Wednesday, December 22, 2010

Fake Id's In Niagara Falls

Comparison of Methods and Types of joins in Oracle

To build the execution plan the optimizer should perform the following basic actions:

  1. determine the order of evaluation of the tables.
  2. determine the method join.
  3. determine the types of access (access path, eg full scan, rowid, index range, etc).
  4. determine the order of filtering.

The first 3 are the tree structure that supports the implementation plan. The 4th defines the data flow "Flows" through the tree. This time I'll just concentrate on point 2, leaving the other for future notes.

The joins are always made between two sets of data, if the sentences had more than two tables are determined by the first two tables both join and the result is joinea the table below, this result is joinea with the following table and so on .
join
The most common methods are:

  • NESTED LOOP JOIN MERGE JOIN SORT JOIN HASH
  • Cartesian join

Description NESTED LOOP JOIN

The two sets of data processed for nested loop (NL) are called outer loop and inner loop. The outer loop is executed once and the inner loop once for each record returned by the outer loop.

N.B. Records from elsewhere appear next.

-- ==== Sys2Proof/Machine/Envelope.lean ====
section
/-!
DEFINITION. The envelope: a linear attack, decay and sustain evaluator over a sample age (rules R160 to R167).
-/

namespace Sys2Proof

/-- `AGE_MAX` (rule R20). -/
def ageMax : Word := 0xFFFFFFFF#32

/-- `sat32(a + 1)` (rules R12, R164). -/
def satInc (a : Word) : Word := if a = ageMax then ageMax else a + 1

/-- `f32(age) * TS_MS`: the time of a tick count in milliseconds (rules R160, R291). -/
def Params.timeOf (P : Params) (age : Word) : F32 := P.mul (P.ofWord age) P.tsMs

/-- ENV_TIME (rule R160). -/
def Env.time (P : Params) (e : Env) : F32 := P.timeOf e.age

/-- ENV_LEVEL (rule R161). -/
def Env.level (P : Params) (e : Env) : F32 :=
  let t := e.time P
  if e.isActive then
    if P.lt t e.attackMs then P.div t e.attackMs
    else if P.lt t (P.add e.attackMs e.decayMs) then
      P.sub F32.one (P.mul (P.sub F32.one e.sustain) (P.div (P.sub t e.attackMs) e.decayMs))
    else e.sustain
  else F32.zero

/-- ENV_DONE (rule R162). -/
def Env.done (P : Params) (e : Env) : Bool :=
  if e.isActive then P.le e.attackMs (e.time P) && P.le (e.level P) F32.thresh else true

/-- ENV_TRIGGER (rule R163). -/
def Env.trigger (e : Env) : Env := { e with age := 0#32, isActive := true }

/-- ENV_ADVANCE (rule R164). -/
def Env.advance (e : Env) : Env := { e with age := satInc e.age }

/-- What a voice's completion does to each of its envelopes (rule R210). -/
def Env.deactivate (e : Env) : Env := { e with isActive := false }

/-- ENV_SETATTACK (rule R165). -/
def Env.setAttack (P : Params) (e : Env) (ms : F32) : Env := { e with attackMs := P.clampTime ms }

/-- ENV_SETDECAY (rule R165). -/
def Env.setDecay (P : Params) (e : Env) (ms : F32) : Env := { e with decayMs := P.clampTime ms }

/-- ENV_SETRELEASE (rule R165). -/
def Env.setRelease (P : Params) (e : Env) (ms : F32) : Env := { e with releaseMs := P.clampTime ms }

/-- ENV_SETSUSTAIN (rule R165). -/
def Env.setSustain (P : Params) (e : Env) (s : F32) : Env := { e with sustain := P.clamp s F32.zero F32.one }

/-- ENV_NOTEACTIVE (rule R166); no voice and no command reads it. -/
def Env.noteActive (P : Params) (e : Env) : Bool := e.isActive && P.lt F32.thresh (e.level P)

end Sys2Proof
end

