-- ==== Sys2Proof/Certificates/Slice0/Obligations.lean ====
section
/-!
DEFINITION. The statements for the provers, each a `Prop` about the machine, from the numbered rules of spec/.  Where a
statement runs `exec` or `step` it is about the reference values of rule R7's parameters; where it quantifies over
`P : Params`, with `execIn` or `stepIn`, or over a legal choice `B : Instance`, it holds for every value of them.
-/

open Sys2Proof Sys2Proof.Machine

/-! ### Encoding (rules R82, R100 to R112) -/

/-- Decoding the words of a well-formed command on its own port gives the command back (rules R102, R106, R108). -/
def Obligations.DecodeOfEncodeIsTheCommand : Prop :=
  ∀ i : Instr, i.wellFormed = true → decode i.port i.cw i.dw = .ok i

/-- Whatever the decoder accepts is a well-formed command on its own port, and its words are the ones decoded; the
data word is recovered where the command reads it (rules R100, R106, R108). -/
def Obligations.DecodedWordsEncodeBack : Prop :=
  ∀ (port : Port) (cw dw : Word) (i : Instr), decode port cw dw = .ok i →
    i.wellFormed = true ∧ i.port = port ∧ i.cw = cw ∧ (i.readsData = true → i.dw = dw)

/-- On a byte-wide path, the least significant byte first, the eight bytes of a well-formed command decode to it and
the bytes after them are left (rules R82, R83). -/
def Obligations.ByteFormCarriesTheCommand : Prop :=
  ∀ (i : Instr) (rest : List Byte), i.wellFormed = true →
    decodeBytes i.port (bytesOfWord i.cw ++ bytesOfWord i.dw ++ rest) = .ok (i, rest)

/-- NOP, STATUS, MIXRD and SAMPLE accept every data word; TRIG, SETP and SETMV reject a data word whose exponent field
is 0xFF and accept every other (rules R104, R317). -/
def Obligations.DataWordIsIgnoredOrMustBeFinite : Prop :=
  ∀ (i : Instr) (dw : Word), i.wellFormed = true →
    (i.readsData = false → decode i.port i.cw dw = .ok i)
    ∧ (i.readsData = true →
      (decode i.port i.cw dw = .error .notFinite ↔ dw.extractLsb' 23 8 = 0xFF#8)
      ∧ (dw.extractLsb' 23 8 ≠ 0xFF#8 → ∃ j, decode i.port i.cw dw = .ok j ∧ j.dw = dw))

/-- The words of rule R112 and of 95_test_vectors.md V1 decode as written there. -/
def Obligations.WorkedEncodingsDecode : Prop :=
  decode .control 0x00000000 0x12345678 = .ok .nop
  ∧ decode .control 0x10000000 0x3F000000 = .ok (.trig .kick ⟨0x3F000000⟩)
  ∧ decode .control 0x19000000 0x3F800000 = .ok (.trig .cowbell ⟨0x3F800000⟩)
  ∧ decode .control 0x20000000 0x44480000 = .ok (.setp .kick .decay ⟨0x44480000⟩)
  ∧ decode .control 0x25200000 0x43960000 = .ok (.setp .conga .tuning ⟨0x43960000⟩)
  ∧ decode .control 0x30000000 0x3F000000 = .ok (.setmv ⟨0x3F000000⟩)
  ∧ decode .control 0x40000000 0xFFFFFFFF = .ok .status
  ∧ decode .control 0x50000000 0x00000000 = .ok .mixrd
  ∧ decode .audio 0x80000000 0xDEADBEEF = .ok .sample
  ∧ decode .control 0x80000000 0 = .error .wrongPort
  ∧ decode .audio 0x10000000 0x3F800000 = .error .wrongPort
  ∧ decode .control 0x00000001 0 = .error .reservedBits
  ∧ decode .control 0x10100000 0x3F800000 = .error .mustBeZero
  ∧ decode .control 0x1A000000 0x3F800000 = .error .noSuchVoice
  ∧ decode .control 0x21000000 0x3F800000 = .error .noSuchRegister
  ∧ decode .control 0x2A000000 0x3F800000 = .error .noSuchRegister
  ∧ decode .control 0x30000000 0x7FC00000 = .error .notFinite
  ∧ decode .control 0x60000000 0 = .error .reservedOp

/-! ### The step (rules R6, R85, R310, R314, R350, R362, R380, R382) -/

/-- A step whose next input decodes to a command runs that command on the state without the input, at every value of
the parameters; `exec`, `step` and `State.reset` are the block at the reference values, which are a legal choice
(rules R7, R31, R310, R384). -/
def Obligations.StepRunsTheDecodedCommand : Prop :=
  (∀ (s : State) (port : Port) (cw dw : Word) (rest : List Input) (i : Instr),
    s.inbox = .command port cw dw :: rest → decode port cw dw = .ok i →
    step s = exec i { s with inbox := rest }
    ∧ ∀ P : Params, stepIn P s = execIn P i { s with inbox := rest })
  ∧ (∀ (i : Instr) (s : State), exec i s = execIn referenceInstance.params i s)
  ∧ (∀ s : State, step s = stepIn referenceInstance.params s)
  ∧ State.reset = State.resetOf referenceInstance.params
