-- ==== Sys2Proof/Proofs/DataWord.lean ====
section
/-!
The data word of a command (rules R104, R317): the commands that ignore it, and the finite check of those that read it.
-/

namespace Sys2Proof

/-! ### The finite check (rule R317) -/

/-- A word is the pattern of an infinity or a NaN exactly when its exponent field is all ones. -/
theorem F32.isFinite_eq_false_iff (dw : Word) : (F32.mk dw).isFinite = false ↔ dw.extractLsb' 23 8 = 0xFF#8 := by
  simp [F32.isFinite, F32.expo, BitVec.toNat_eq, Nat.shiftRight_eq_div_pow]

/-- The last check rejects exactly the words whose exponent field is all ones. -/
theorem withFinite_eq_error_iff (dw : Word) (f : F32 → Instr) :
    withFinite dw f = .error .notFinite ↔ dw.extractLsb' 23 8 = 0xFF#8 := by
  rw [← F32.isFinite_eq_false_iff]
  obtain ⟨finite, answer⟩ | ⟨notFinite, answer⟩ := withFinite_cases dw f
  · simp [finite, answer]
  · simp [notFinite, answer]

/-- The last check lets every other word through. -/
theorem withFinite_eq_ok {dw : Word} (h : dw.extractLsb' 23 8 ≠ 0xFF#8) (f : F32 → Instr) :
    withFinite dw f = .ok (f ⟨dw⟩) := by
  rw [ne_eq, ← F32.isFinite_eq_false_iff] at h
  obtain ⟨_, answer⟩ | ⟨notFinite, _⟩ := withFinite_cases dw f
  · exact answer
  · exact absurd notFinite h

/-! ### The two kinds of command (rule R104) -/

/-- The command with another value in the place of its data word; one that ignores its data word stays. -/
def Instr.withValue (i : Instr) (val : F32) : Instr :=
  match i with
  | .trig v _ => .trig v val
  | .setp v p _ => .setp v p val
  | .setmv _ => .setmv val
  | _ => i

theorem Instr.dw_withValue {i : Instr} (reads : i.readsData = true) (val : F32) : (i.withValue val).dw = val.bits := by
  cases i with
  | trig | setp | setmv => rfl
  | nop | status | mixrd | sample => cases reads

/-- A command word whose operation ignores the data word decodes with any data word. -/
theorem decode_cw_of_ignores {i : Instr} (ignores : i.readsData = false) (dw : Word) :
    decode i.port i.cw dw = .ok i := by
  rw [decode_cw]
  cases i with
  | trig | setp | setmv => cases ignores
  | nop | status | mixrd | sample => rfl

/-- Of a well-formed command that reads its data word only the finite check is left: a SETP's pair is a register. -/
theorem decode_cw_of_reads {i : Instr} (wf : i.wellFormed = true) (reads : i.readsData = true) (dw : Word) :
    decode i.port i.cw dw = withFinite dw i.withValue := by
  rw [decode_cw]
  cases i with
  | trig v _ => exact decodeOperands_trig v dw 0
  | setp v p _ =>
    have register : (regOf v p).isSome = true := (Bool.and_eq_true_iff.mp wf).1
    exact decodeOperands_setp register dw
  | setmv => rfl
  | nop | status | mixrd | sample => cases reads

/-- Settles O4: a command that reads its data word leaves the decoder with the finite check alone. -/
theorem dataWordIsIgnoredOrMustBeFinite : Obligations.DataWordIsIgnoredOrMustBeFinite := by
  intro i dw wf
  refine ⟨fun ignores => decode_cw_of_ignores ignores dw, fun reads => ?_⟩
  rw [decode_cw_of_reads wf reads]
  exact ⟨withFinite_eq_error_iff dw _, fun finite => ⟨_, withFinite_eq_ok finite _, Instr.dw_withValue reads _⟩⟩

end Sys2Proof
end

The main features of NL are:

  • are the best choice when you need to get the front row as soon as possible, so you do not need to process all the data to start returning results. This is very performing, for example, front-end applications that use pagination. Leverages
  • filters and joins conditions using available indexes.
  • can be used with any type of joins.

Description HASH JOIN

The two sets of data processed for hash join (HJ) are build input and probe input. With the build input is built in memory (or temporary tablespace if there is insufficient physical memory available) a hash table. Once built the build input is used to start processing each record in the input probe the hash table so as to compare whether or not it meets the join condition. The main characteristics of HJ are

  • The hash table is usually built using the smaller dataset.
  • Not all types of joins can be used, such as theta joins and cross joins are not supported.
  • That is starting to return rows from the hash table must be created and processed.
  • HJ
  • can not implement joins using indexes conditions.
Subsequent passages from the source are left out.